Report the number of lines in these entries that contain "stim". Write only the number.

────────────────────────────────────────

-- ==== Sys2Proof/Laws/State.lean ====
section
/-! SUPPORT. Laws/State.lean: what each update of one field leaves of the others, and what a register reads after a write. -/

namespace Sys2Proof.Machine

@[simp] theorem State.tick_pending (s : State) (t : Nat) : (s.tick t).pending = s.pending := rfl
@[simp] theorem State.tick_agenda (s : State) (t : Nat) : (s.tick t).agenda = s.agenda := rfl
@[simp] theorem State.tick_hbm (s : State) (t : Nat) : (s.tick t).hbm = s.hbm := rfl
@[simp] theorem State.tick_posted (s : State) (t : Nat) : (s.tick t).posted = s.posted := rfl
@[simp] theorem State.tick_regs (s : State) (t : Nat) : (s.tick t).regs = s.regs := rfl
@[simp] theorem State.tick_act (s : State) (t : Nat) : (s.tick t).act = s.act := rfl
@[simp] theorem State.tick_cmdStat (s : State) (t : Nat) : (s.tick t).cmdStat = s.cmdStat := rfl
@[simp] theorem State.tick_reply (s : State) (t : Nat) : (s.tick t).reply = s.reply := rfl
@[simp] theorem State.tick_locks (s : State) (t : Nat) : (s.tick t).locks = s.locks := rfl
@[simp] theorem State.tick_log (s : State) (t : Nat) : (s.tick t).log = s.log := rfl
@[simp] theorem State.tick_alm (s : State) (t : Nat) : (s.tick t).alm = s.alm := rfl
@[simp] theorem State.tick_queues (s : State) (t : Nat) : (s.tick t).queues = s.queues := rfl
@[simp] theorem State.tick_faults (s : State) (t : Nat) : (s.tick t).faults = s.faults := rfl
@[simp] theorem State.tick_sync (s : State) (t : Nat) : (s.tick t).sync = s.sync := rfl
@[simp] theorem State.tick_pins (s : State) (t : Nat) : (s.tick t).pins = s.pins := rfl
@[simp] theorem State.tick_seqs (s : State) (t : Nat) : (s.tick t).seqs = s.seqs := rfl
@[simp] theorem State.tick_groups (s : State) (t : Nat) : (s.tick t).groups = s.groups := rfl
@[simp] theorem State.tick_mea (s : State) (t : Nat) : (s.tick t).mea = s.mea := rfl
@[simp] theorem State.tick_red (s : State) (t : Nat) : (s.tick t).red = s.red := rfl
@[simp] theorem State.tick_stim (s : State) (t : Nat) : (s.tick t).stim = s.stim := rfl
@[simp] theorem State.tick_halo (s : State) (t : Nat) : (s.tick t).halo = s.halo := rfl
@[simp] theorem State.tick_host (s : State) (t : Nat) : (s.tick t).host = s.host := rfl
@[simp] theorem State.tick_micro (s : State) (t : Nat) : (s.tick t).micro = s.micro := rfl
@[simp] theorem State.tick_mem (s : State) (t : Nat) : (s.tick t).mem = s.mem := rfl
@[simp] theorem State.tick_therm (s : State) (t : Nat) : (s.tick t).therm = s.therm := rfl
theorem State.tick_start (s : State) (t : Nat) :
    (s.tick t).start = { s.start with timer := if s.localOn then s.start.timer else max s.start.timer t } := rfl
@[simp] theorem State.tick_waiting (s : State) (t : Nat) : (s.tick t).start.waiting = s.start.waiting := rfl
@[simp] theorem State.tick_warm (s : State) (t : Nat) : (s.tick t).start.warm = s.start.warm := rfl
@[simp] theorem State.tick_svc (s : State) (t : Nat) : (s.tick t).svc = s.svc := rfl
@[simp] theorem State.tick_tap (s : State) (t : Nat) : (s.tick t).tap = s.tap := rfl

@[simp] theorem State.setRegW_pending (s : State) (i j w : Nat) (v : Word) : (s.setRegW i j w v).pending = s.pending := rfl
@[simp] theorem State.setRegW_agenda (s : State) (i j w : Nat) (v : Word) : (s.setRegW i j w v).agenda = s.agenda := rfl
@[simp] theorem State.setRegW_hbm (s : State) (i j w : Nat) (v : Word) : (s.setRegW i j w v).hbm = s.hbm := rfl
@[simp] theorem State.setRegW_posted (s : State) (i j w : Nat) (v : Word) : (s.setRegW i j w v).posted = s.posted := rfl
@[simp] theorem State.setRegW_clock (s : State) (i j w : Nat) (v : Word) : (s.setRegW i j w v).clock = s.clock := rfl
@[simp] theorem State.setRegW_act (s : State) (i j w : Nat) (v : Word) : (s.setRegW i j w v).act = s.act := rfl
@[simp] theorem State.setRegW_cmdStat (s : State) (i j w : Nat) (v : Word) : (s.setRegW i j w v).cmdStat = s.cmdStat := rfl
@[simp] theorem State.setRegW_reply (s : State) (i j w : Nat) (v : Word) : (s.setRegW i j w v).reply = s.reply := rfl
@[simp] theorem State.setRegW_locks (s : State) (i j w : Nat) (v : Word) : (s.setRegW i j w v).locks = s.locks := rfl
@[simp] theorem State.setRegW_log (s : State) (i j w : Nat) (v : Word) : (s.setRegW i j w v).log = s.log := rfl
@[simp] theorem State.setRegW_alm (s : State) (i j w : Nat) (v : Word) : (s.setRegW i j w v).alm = s.alm := rfl
@[simp] theorem State.setRegW_queues (s : State) (i j w : Nat) (v : Word) : (s.setRegW i j w v).queues = s.queues := rfl
@[simp] theorem State.setRegW_faults (s : State) (i j w : Nat) (v : Word) : (s.setRegW i j w v).faults = s.faults := rfl
@[simp] theorem State.setRegW_sync (s : State) (i j w : Nat) (v : Word) : (s.setRegW i j w v).sync = s.sync := rfl
@[simp] theorem State.setRegW_pins (s : State) (i j w : Nat) (v : Word) : (s.setRegW i j w v).pins = s.pins := rfl
@[simp] theorem State.setRegW_seqs (s : State) (i j w : Nat) (v : Word) : (s.setRegW i j w v).seqs = s.seqs := rfl
@[simp] theorem State.setRegW_groups (s : State) (i j w : Nat) (v : Word) : (s.setRegW i j w v).groups = s.groups := rfl
@[simp] theorem State.setRegW_mea (s : State) (i j w : Nat) (v : Word) : (s.setRegW i j w v).mea = s.mea := rfl
@[simp] theorem State.setRegW_red (s : State) (i j w : Nat) (v : Word) : (s.setRegW i j w v).red = s.red := rfl
@[simp] theorem State.setRegW_stim (s : State) (i j w : Nat) (v : Word) : (s.setRegW i j w v).stim = s.stim := rfl
@[simp] theorem State.setRegW_halo (s : State) (i j w : Nat) (v : Word) : (s.setRegW i j w v).halo = s.halo := rfl
@[simp] theorem State.setRegW_host (s : State) (i j w : Nat) (v : Word) : (s.setRegW i j w v).host = s.host := rfl
@[simp] theorem State.setRegW_micro (s : State) (i j w : Nat) (v : Word) : (s.setRegW i j w v).micro = s.micro := rfl
@[simp] theorem State.setRegW_mem (s : State) (i j w : Nat) (v : Word) : (s.setRegW i j w v).mem = s.mem := rfl
@[simp] theorem State.setRegW_therm (s : State) (i j w : Nat) (v : Word) : (s.setRegW i j w v).therm = s.therm := rfl
@[simp] theorem State.setRegW_start (s : State) (i j w : Nat) (v : Word) : (s.setRegW i j w v).start = s.start := rfl
@[simp] theorem State.setRegW_svc (s : State) (i j w : Nat) (v : Word) : (s.setRegW i j w v).svc = s.svc := rfl
@[simp] theorem State.setRegW_tap (s : State) (i j w : Nat) (v : Word) : (s.setRegW i j w v).tap = s.tap := rfl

────────────────────────────────────────

-- RESULT OF THIS EXERCISE --
2